[Saved data entries]
/-! ### The slew law (R69) -/

/-- The target of the slew law for a phase error, a frequency and the limits (R69). -/
def slewTarget (e f s a : Rat) : Rat :=
  let stop := f * f / (2 * a)
  if signQ f = signQ e ∧ absQ e ≤ stop then 0
  else signQ e * (if s < absQ e then s else absQ e)

/-- NCO_UPDATE (R67, R69, R71): f moves toward its target at the frequency-slew limit, and REF_NCO.PPT is the candidate
offset plus f, limited to ±100 ppm and rounded to the nearest ppt. -/
def ncoUpdate (d : Dev) : Dev :=
  let d := dropAbsent d
  let r := d.tim.ref
  let a : Rat := (r.slew : Rat) / 1000
  let act := decide (r.active < 16)
  let c := cand r.active d
  let base := if act then candFreq c * 1000 else r.base
  let e := if act then candE c d else 0
  let target := if act then slewTarget e r.f (r.slope : Rat) a else ((r.nominal : Rat) - base) / 1000
  let f := r.f + clampQ (target - r.f) (-(a / 1000)) (a / 1000)
  let ppt := roundAway (clampQ (base + 1000 * f) (-100000000) 100000000)
  let near := absQ e ≤ 10
  let st := if act ∧ r.state = 1 ∧ 1000 < absQ e then 2
    else if !act ∧ (r.state = 3 ∨ r.state = 4) then (if ppt = r.nominal then 4 else 3)
    else r.state
  updRef (fun r => { r with
    f := f, base := base, e := if act then e else r.e, ppt := ppt, state := st, lastNco := d.house,
    nearSince := if act ∧ near then startTimer r.nearSince d.up else none }) d

/-! ### Commands of family 0x0A (R82, R83) -/

/-- The ports that a 16-byte bitmap names. -/
def portBits (p : List Byte) (off : Nat) : List Nat := (List.range 128).filter fun i => bitOf (un 16 p off) i

/-- A disabled time base starts in its role (R48, R51). -/
def tbStart (n : Nat) (d : Dev) : Dev :=
  updTb n (fun b => if b.state ≠ 0 then b
    else if b.role = 1 then { b with state := 6 }
    else { b with state := 1, lastSync := d.up, faultRun := 0, lockRun := 0 }) d

def cmdTimTbConfig : CmdSpec where
  opcode := 0x0A01
  len := len 40
  unitLocal := true
  fields _ := [rng 0 1 0 3, rng 1 1 0 1, rng 2 1 0 1, rng 3 1 0 127, srng 4 1 (-7) 1, srng 5 1 (-3) 3, srng 6 1 (-7) 5,
    rng 7 1 3 10, rng 8 1 0 1, res 11 1, res 15 1, rng 16 4 1000 1000000000, rng 20 2 10 1000, res 22 2,
    fok 24 16 fun v => decide (((List.range 128).filter fun i => bitOf v i).length ≤ 16)]
  stageable := true
  obj p := [u8 p 0]
  -- R49: each port carries PTP for at most one time base; the code is a choice (log entry 203).
  check a d := firstOf [
    refuseIf ((portBits a.payload 24).any fun q => !portExists q d) 0x0010, refuseIf ((List.range 4).any fun n => decide (n ≠ u8 a.payload 0) &&
    (portBits a.payload 24).any fun q => (tget d.tim.tbs n).ports.contains q) 0x0006]
  -- An enabled time base takes every field at once; one whose role changes starts in its new role (log entry 204).
  apply a d :=
    let p := a.payload
    let n := u8 p 0
    let turns := decide ((tget d.tim.tbs n).state ≠ 0 ∧ (tget d.tim.tbs n).role ≠ u8 p 1)
    (fun d => if turns then tbStart n d else d) <| updTb n (fun b => { b with
      role := u8 p 1, profile := u8 p 2, domain := u8 p 3, logSync := signed 8 (u8 p 4), logAnn := signed 8 (u8 p 5),
      logDelay := signed 8 (u8 p 6), timeout := u8 p 7, mech := u8 p 8, prio1 := u8 p 9, prio2 := u8 p 10,
      classL := u8 p 12, classS := u8 p 13, classF := u8 p 14, stepNs := u32 p 16, bw := u16 p 20,
      ports := portBits p 24 }) (if turns then tbStop n d else d)

def cmdTimTbEnable : CmdSpec where
  opcode := 0x0A02
  len := len 4
  unitLocal := true
  fields _ := [rng 0 1 0 3, res 1 3]
  stageable := true
  obj p := [u8 p 0]
  removal p := some ⟨0x0A03, le 4 0 ++ le 1 (u8 p 0) ++ le 3 0⟩
  check a d := refuseIf (drainOf (.timeBase (u8 a.payload 0)) d).isSome 0x0002
  apply a d := tbStart (u8 a.payload 0) d

def cmdTimTbDisable : CmdSpec where
  opcode := 0x0A03
  len := len 8
  unitLocal := true
  fields _ := [disableWord, rng 4 1 0 3, res 5 3]
  stageable := true
  obj p := [u8 p 4]
  sheds _ := true
  disables := some fun p _ => [.timeBase (u8 p 4)]

def cmdTimRestep : CmdSpec where
  opcode := 0x0A04
  len := len 4
  unitLocal := true
  fields _ := [rng 0 1 0 3, res 1 3]
  check a d := let b := tget d.tim.tbs (u8 a.payload 0); refuseIf (decide (b.role ≠ 0 ∨ b.state = 0)) 0x0011
  apply a d :=
    let n := u8 a.payload 0
    loseSource 1 n (updTb n (fun b => { b with state := 2, offsets := [], lockRun := 0, faultRun := 0 }) d)

def cmdTimRead : CmdSpec where
  opcode := 0x0A05
  len := len 0
  unitLocal := true
  safe := true
  reply _ _ d :=
    let times := (List.range 4).foldl (fun l n => l ++ le 12 (t96 (tbTime n d)) ++ le 4 0) []
    let words := (List.range 4).foldl (fun l n => l ++ le 4 (tbStatus n d)) []
    { payload := le 12 (t96 d.house) ++ le 4 0 ++ times ++ words }

def cmdTimPortAsymmetry : CmdSpec where
  opcode := 0x0A06
  len := len 8
  unitLocal := true
  fields _ := [rng 0 1 0 127, res 1 3]
  stageable := true
  obj p := [u8 p 0]
  check a d := refuseIf (!portExists (u8 a.payload 0) d) 0x0010
  apply a d := { d with tim.asym := tset d.tim.asym (u8 a.payload 0) (i32 a.payload 4) }

/-- SOURCE of REF_CAND_CONFIG in range for its kind (R82). -/
def candSourceOk (kind v : Nat) : Bool :=
  if kind = 1 then decide (v ≤ 3) else if kind = 2 ∨ kind = 4 then decide (v ≤ 1)
  else if kind = 3 then decide (v ≤ 191) else decide (v = 0)

/-- The lane lies on an SDI octet, for a candidate of kind 0x3 (R83). -/
def onSdiOctet (n : Nat) (d : Dev) : Bool := decide (n < 192 ∧ (tget d.octets (octetOf n)).mode = 0)

def cmdRefCandConfig : CmdSpec where
  opcode := 0x0A10
  len := len 24
  unitLocal := true
  fields p := [rng 0 1 0 15, rng 1 1 1 6, fok 2 1 (candSourceOk (u8 p 1)), rng 3 1 0 15,
    fok 4 4 fun v => if u8 p 1 = 2 ∨ u8 p 1 = 3 ∨ u8 p 1 = 5 then decide (v ≠ 0) else decide (v = 0),
    rng 8 2 1 65535, res 10 2, rng 18 2 1 100, rng 20 2 100 60000, res 22 2]
  stageable := true
  obj p := [u8 p 0]
  removal p := some ⟨0x0A10, p.take 3 ++ le 1 0 ++ p.drop 4⟩
  sheds p := decide (u8 p 3 = 0)
  check a d :=
    let p := a.payload
    let used := (List.range 16).any fun n => decide (n ≠ u8 p 0) && decide ((cand n d).rank ≠ 0)
      && decide ((cand n d).kind = u8 p 1 ∧ (cand n d).source = u8 p 2)
    refuseIf (decide (u8 p 3 ≠ 0) && (used
      || (decide (u8 p 1 = 1) && decide ((tget d.tim.tbs (u8 p 2)).role = 1))
      || (decide (u8 p 1 = 3) && !onSdiOctet (u8 p 2) d))) 0x0010
  apply a d :=
    let p := a.payload
    let n := u8 p 0
    let c := cand n d
    if u8 p 3 = 0 then select (updCand n (fun _ => default) d)
    else
      let keep := decide (c.rank ≠ 0 ∧ c.kind = u8 p 1 ∧ c.source = u8 p 2 ∧ c.frameN = u32 p 4 ∧ c.frameD = u16 p 8
        ∧ c.window = u16 p 18)
      let old : Cand := if keep then c else {}
      select (updCand n (fun _ => { old with
        kind := u8 p 1, source := u8 p 2, rank := u8 p 3, frameN := u32 p 4, frameD := u16 p 8, offNs := i32 p 12,
        offFrac := u16 p 16, window := u16 p 18, holdoff := u16 p 20 }) d)

def cmdRefSelectManual : CmdSpec where
  opcode := 0x0A11
  len := len 4
  unitLocal := true
  fields _ := [rng 0 1 0 15, res 1 3]
  check a d :=
    let c := cand (u8 a.payload 0) d
    firstOf [refuseIf (decide (c.rank ≠ 0 ∧ c.kind = 6)) 0x0010, refuseIf (!c.qual) 0x0013]
  apply a d :=
    let n := u8 a.payload 0
    let d := updRef (fun r => { r with manual := true }) d
    if d.tim.ref.active = n then d else activate n d

def cmdRefSelectAuto : CmdSpec where
  opcode := 0x0A12
  len := len 0
  unitLocal := true
  apply _ d := select (updRef (fun r => { r with manual := false }) d)

def cmdRefLimits : CmdSpec where
  opcode := 0x0A13
  len := len 24
  unitLocal := true
  fields _ := [rng 0 4 1 10000, rng 4 4 100 1000000, rng 8 4 10 100000, srng 12 4 (-100000000) 100000000, rng 16 1 0 1,
    res 17 1, rng 18 2 0 60000, rng 20 4 10 1000000]
  stageable := true
  apply a d :=
    let p := a.payload
    select (updRef (fun r => { r with slope := u32 p 0, slew := u32 p 4, disagree := u32 p 8, nominal := i32 p 12,
                                      revert := decide (u8 p 16 = 1), initMs := u16 p 18, glitch := u32 p 20 }) d)

def cmdRefRealign : CmdSpec where
  opcode := 0x0A14
  len := len 4
  unitLocal := true
  fields _ := [rng 0 1 0 15, res 1 3]
  check a d :=
    let c := cand (u8 a.payload 0) d
    firstOf [refuseIf (decide (d.mode ≠ READY ∧ d.mode ≠ MAINTENANCE)) 0x0007,
             refuseIf (decide (c.rank ≠ 0 ∧ c.kind = 6)) 0x0010,
             refuseIf (!c.qual || freqOnlyKind c.kind) 0x0013]
  -- R575: the entry becomes active; selection then continues, which may make another entry active.
  apply a d := select (updRef (fun r => { r with initDone := true }) (alignTo (u8 a.payload 0) d))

--- Goal of the exercise ---
Return only the part of the records above that opens with the line containing "disables := some" and closes with the line containing "def cmdTimRead : CmdSpec where", ends included.

--- Task output ---
  disables := some fun p _ => [.timeBase (u8 p 4)]

def cmdTimRestep : CmdSpec where
  opcode := 0x0A04
  len := len 4
  unitLocal := true
  fields _ := [rng 0 1 0 3, res 1 3]
  check a d := let b := tget d.tim.tbs (u8 a.payload 0); refuseIf (decide (b.role ≠ 0 ∨ b.state = 0)) 0x0011
  apply a d :=
    let n := u8 a.payload 0
    loseSource 1 n (updTb n (fun b => { b with state := 2, offsets := [], lockRun := 0, faultRun := 0 }) d)

def cmdTimRead : CmdSpec where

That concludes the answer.